The nursing home resembles a large apartment building, with rooms and balconies stacked several floors high. The young woman recalls the view from the train with its sad song. This feels innately different—a quiet sanctuary balanced delicately along the side of the hill and shrouded in greenery.

As she exits the car, thanking the old man for his kindness, she hums happily to herself a song about starting over.


The nurse enters the mother’s room once more. “Good afternoon, Matsuo-san,” she says, wheeling her away from the window. “Your visitor is here.”

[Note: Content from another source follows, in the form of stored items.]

/-- What an arbiter may see as a head packet: a requester of its own, and a packet of R318's table in a virtual channel of its kind
(R321). -/
def headFlits (n : Nat) (h : Nat × Nat) : Option (Nat × Nat) :=
  match Packet.ofCode h.2 with
  | none => none
  | some p => if decide (h.1 < n) && h.1 % 8 == (vcClass (h.1 % 8)).vc p.response then some (h.1, p.flits) else none

/-- The grant of R324 among eligible head packets, each a requester and the flits of its packet: who is granted, and the arbiter with its
pointer and burst. -/
def Arbiter.grant (x : Arbiter) (n : Nat) (weight : Nat → Nat) (elig : List (Nat × Nat)) : Option Nat × Arbiter :=
  let rs := elig.map Prod.fst
  let flits := fun r => ((elig.find? (fun e => e.1 == r)).map Prod.snd).getD 1
  match firstFrom n x.ptr (x.promoted rs) with
  | some g => (some g, { x with busy := flits g - 1 })
  | none =>
    if rs.contains x.ptr && decide (x.burst < weight x.ptr) then
      (some x.ptr, { x with burst := x.burst + flits x.ptr, busy := flits x.ptr - 1 })
    else match firstFrom n (x.ptr + 1) rs with
      | none => (none, x)
      | some p => (some p, { x with ptr := p, burst := flits p, busy := flits p - 1 })

/-- An eligible head packet that is not being sent grows older, and is promoted when its age reaches AGEP (R324). -/
def Arbiter.grow (x : Arbiter) (agep r : Nat) : Arbiter :=
  let h := (x.heads.find? (fun h => h.req == r)).getD ⟨r, 0, none⟩
  let a := h.age + 1
  { x with heads := x.heads.filter (fun h => h.req != r) ++ [⟨r, a, if a = agep then some x.cycle else h.promo⟩] }

/-- One cycle of an arbiter (R324): a grant where the output is free, whose packet leaves, and the ages of the rest. -/
def Arbiter.turn (x : Arbiter) (n agep : Nat) (weight : Nat → Nat) (elig : List (Nat × Nat)) : Option Nat × Arbiter :=
  let (g, y) := if x.busy = 0 then x.grant n weight elig else (none, { x with busy := x.busy - 1 })
  let rest := (elig.map Prod.fst).filter (fun r => some r != g)
  let z := rest.foldl (fun y r => y.grow agep r) { y with heads := y.heads.filter (fun h => some h.req != g) }
  (g, { z with cycle := z.cycle + 1 })

end Sys2Proof.Machine
end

Yes, she has a visitor today. It is another detail that has escaped from her in the fog, but it’s back now and she’s glad for it. Though she doesn’t recall who the person is who has come to see her, she feels strongly that they’re family. Family. The word sounds strange these days. Everyone she once called family is gone: her mother and father, both late husbands, a son. Her memory of them has become liquid and dreamlike, as distant memories tend to do.

Perhaps it’s the pills, but this too feels like a dream, one she doesn’t deserve. Bitter and sweet like barley tea with honey.

The nurse arranges her with her blanket by a small table in the center of the room. “I’ll go get her and bring the two of you some tea,” she says.

She returns beside a young lady in a white blouse and gray skirt. Tall, with darker skin than most here. Her hair is coarse and familiar. The sight of her is painful in a way the mother can’t put words to. She feels she’s had this meeting before, though that can’t be the case.

The young woman speaks English into a phone, and the phone repeats the words back in the mother’s own tongue. The sound of them fills her heart to the brim and over. 

“Kon’nichiwa, obāsan. Jikan ga kakatte gomen’nasai.”